Consider the case when you
- Create a FFTW3 plan and use the plan for sequential DFT computation on each thread in your parallel region
- Use Intel Math Kernal Library (Intel MKL) FFTW3 wrappers
- Want the best performance
Intel MKL FFTW3 wrappers are thread safe by default. However, you should set one additional Intel MKL variable to get the best performance with Intel MKL. Set the number_of_users_threads variable as described below.

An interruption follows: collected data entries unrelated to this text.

-- ==== Sys2Proof/Syntax.lean ====
section
/-!
DEFINITION. Sys2Proof/Syntax.lean: the commands of the IKH-7260, one constructor per row of spec/opcode_table.json.
A command is one whole, indivisible step of the part: a register access, a bus request or completion, a pin or link event, a mailbox command as it is performed, or one instruction of one frond.
Operands name what the step acts on, and carry the values that come from outside the part (a temperature read, the data of a completion, the contents of a received frame).
Operand `coin` of a row that clears something says what the part itself sets or counts in the same access (R12, R21): a bit of the word written for a W1C bit; bit i for counter i of the counters that the row clears, in the order of their numbers (bit 64 of FAB_CLR_DROP for FAB_TEARDOWN_DROPS).
-/

namespace Sys2Proof

/-- The access paths of R25: each PCIe function, the management processor, and JTAG. -/
inductive Path where
  | fn (f : Nat)
  | mp
  | jtag
  deriving DecidableEq, Repr

/-- A token as it travels (R90 to R93): hedge, stream and kind of the tag, and 256 bits of payload. -/
structure Tok where
  hedge : Nat
  stream : Nat
  kind : Nat
  pay : Payload
  deriving DecidableEq, Repr

/-- The channel on which a token travels (R99): the hedge channel, or the system channel towards the hub, a bracken, or one frond. -/
inductive Chan where
  | hedge
  | toHub
  | toBracken (b : Nat)
  | toFrond (f : Nat)
  deriving DecidableEq, Repr

/-- One instruction of a frond program (R144 to R176), with its operands as the tables of Frond Program Reference name them. -/
inductive FOp where
  | nop
  | br (target : Nat)
  | beq (a : Nat) (b : Nat) (target : Nat)
  | bne (a : Nat) (b : Nat) (target : Nat)
  | blt (a : Nat) (b : Nat) (target : Nat)
  | loop (useReg : Bool) (a : Nat) (count : Nat) (last : Nat)
  | halt
  | li (d : Nat) (imm : Word)
  | add (d : Nat) (a : Nat) (b : Nat)
  | sub (d : Nat) (a : Nat) (b : Nat)
  | addi (d : Nat) (a : Nat) (imm : Word)
  | mul (d : Nat) (a : Nat) (b : Nat)
  | band (d : Nat) (a : Nat) (b : Nat)
  | bor (d : Nat) (a : Nat) (b : Nat)
  | bxor (d : Nat) (a : Nat) (b : Nat)
  | shl (d : Nat) (a : Nat) (n : Nat)
  | shr (d : Nat) (a : Nat) (n : Nat)
  | sra (d : Nat) (a : Nat) (n : Nat)
  | ld (d : Nat) (a : Nat) (imm : Word)
  | st (a : Nat) (b : Nat) (imm : Word)
  | getst (d : Nat)
  | tget (d : Nat) (a : Nat) (k : Nat)
  | tset (d : Nat) (a : Nat) (k : Nat)
  | vget (d : Nat) (a : Nat) (k : Nat)
  | vset (d : Nat) (a : Nat) (k : Nat)
  | ldt (d : Nat) (a : Nat) (imm : Word)
  | stt (a : Nat) (b : Nat) (imm : Word)
  | recv (d : Nat) (b : Nat) (q : Nat)
  | recvp (d : Nat) (b : Nat) (q : Nat)
  | test (d : Nat) (q : Nat)
  | waitany (d : Nat) (mask : Nat)
  | send (a : Nat) (q : Nat)
  | sendeos (q : Nat)
  | sendpsn (a : Nat) (b : Nat) (q : Nat)
  | fwd (d : Nat) (q : Nat) (slot : Nat)
  | mcfg (wfmt : Nat) (afmt : Nat)
  | mac (a : Nat) (b : Nat) (acc : Nat) (z : Bool) (inc : Bool)
  | accrd (d : Nat) (acc : Nat) (clr : Bool)
  | accwr (a : Nat) (acc : Nat)
  | vadd (d : Nat) (a : Nat) (b : Nat)
  | vsub (d : Nat) (a : Nat) (b : Nat)
  | vmul (d : Nat) (a : Nat) (b : Nat)
  | vfma (d : Nat) (a : Nat) (b : Nat)
  | vmax (d : Nat) (a : Nat) (b : Nat)
  | vmin (d : Nat) (a : Nat) (b : Nat)
  | vscl (d : Nat) (a : Nat) (b : Nat)
  | vofs (d : Nat) (a : Nat) (b : Nat)
  | vexp (d : Nat) (a : Nat)
  | vlog (d : Nat) (a : Nat)
  | vtanh (d : Nat) (a : Nat)
  | vsigm (d : Nat) (a : Nat)
  | vrcp (d : Nat) (a : Nat)
  | vrsqrt (d : Nat) (a : Nat)
  | vsilu (d : Nat) (a : Nat)
  | vrsum (d : Nat) (a : Nat)
  | vrmax (d : Nat) (a : Nat)
  | vunpk (d : Nat) (a : Nat) (fmt : Nat) (part : Nat)
  | vpack (d : Nat) (a : Nat) (fmt : Nat) (part : Nat)
  | vld (d : Nat) (a : Nat) (imm : Word)
  | vst (a : Nat) (b : Nat) (imm : Word)
  | vbcast (d : Nat) (a : Nat)
  | vmov (d : Nat) (a : Nat)
  | evt (a : Nat) (b : Nat) (q : Nat) (code : Nat)
  deriving DecidableEq, Repr

/-- What an ATS Translation Completion says (R445, R447): a translated address with the page size (2^bits bytes), the permissions granted and the Global bit; or an error, or none in time. -/
inductive AtsRes where
  | ok (taddr bits : Nat) (rd wr glob : Bool)
  | error
  deriving DecidableEq, Repr

/-- How a command of a mailbox ends: the mailbox, and the firmware location where an inconsistency that the firmware found in itself ended it (R394, R400). -/
structure MbxEnd where
  mbx : Nat
  internal : Option Nat
  deriving DecidableEq, Repr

/* Added for Intel MKL wrappers to set number of user threads */
/*nthreads -- number of threads sharing the same plan; should be set before the plan is created*/
fftw3_mkl.number_of_user_threads = nthreads;
plan = fftw_plan_dft(...);
1. Fortran programs should declare use of the global structure declared in the mkl/include/fftw/fftw3_mkl.h (your compiler should support the BIND statement):
!DIR$ ATTRIBUTES ALIGN : 8 :: fftw3_mkl
INTEGER*4 :: ignore, mkl_dft_number_of_user_threads, ignore2
BIND (c) :: /fftw3_mkl/
2. After the declaration, the number of threads that are supposed to concurrently share an FFTW plan should be set before the plan is created with any of *fftw_plan_* functions:
mkl_dft_number_of_user_threads = nthreads
The attached examples demonstrate setting number_of_user_threads in both C and Fortran.
Note that this hint is applicable for FFTW3 wrappers only, not for FFTW2 wrappers. To get performance advantage with FFTW2 wrappers you should create a plan for each thread separately.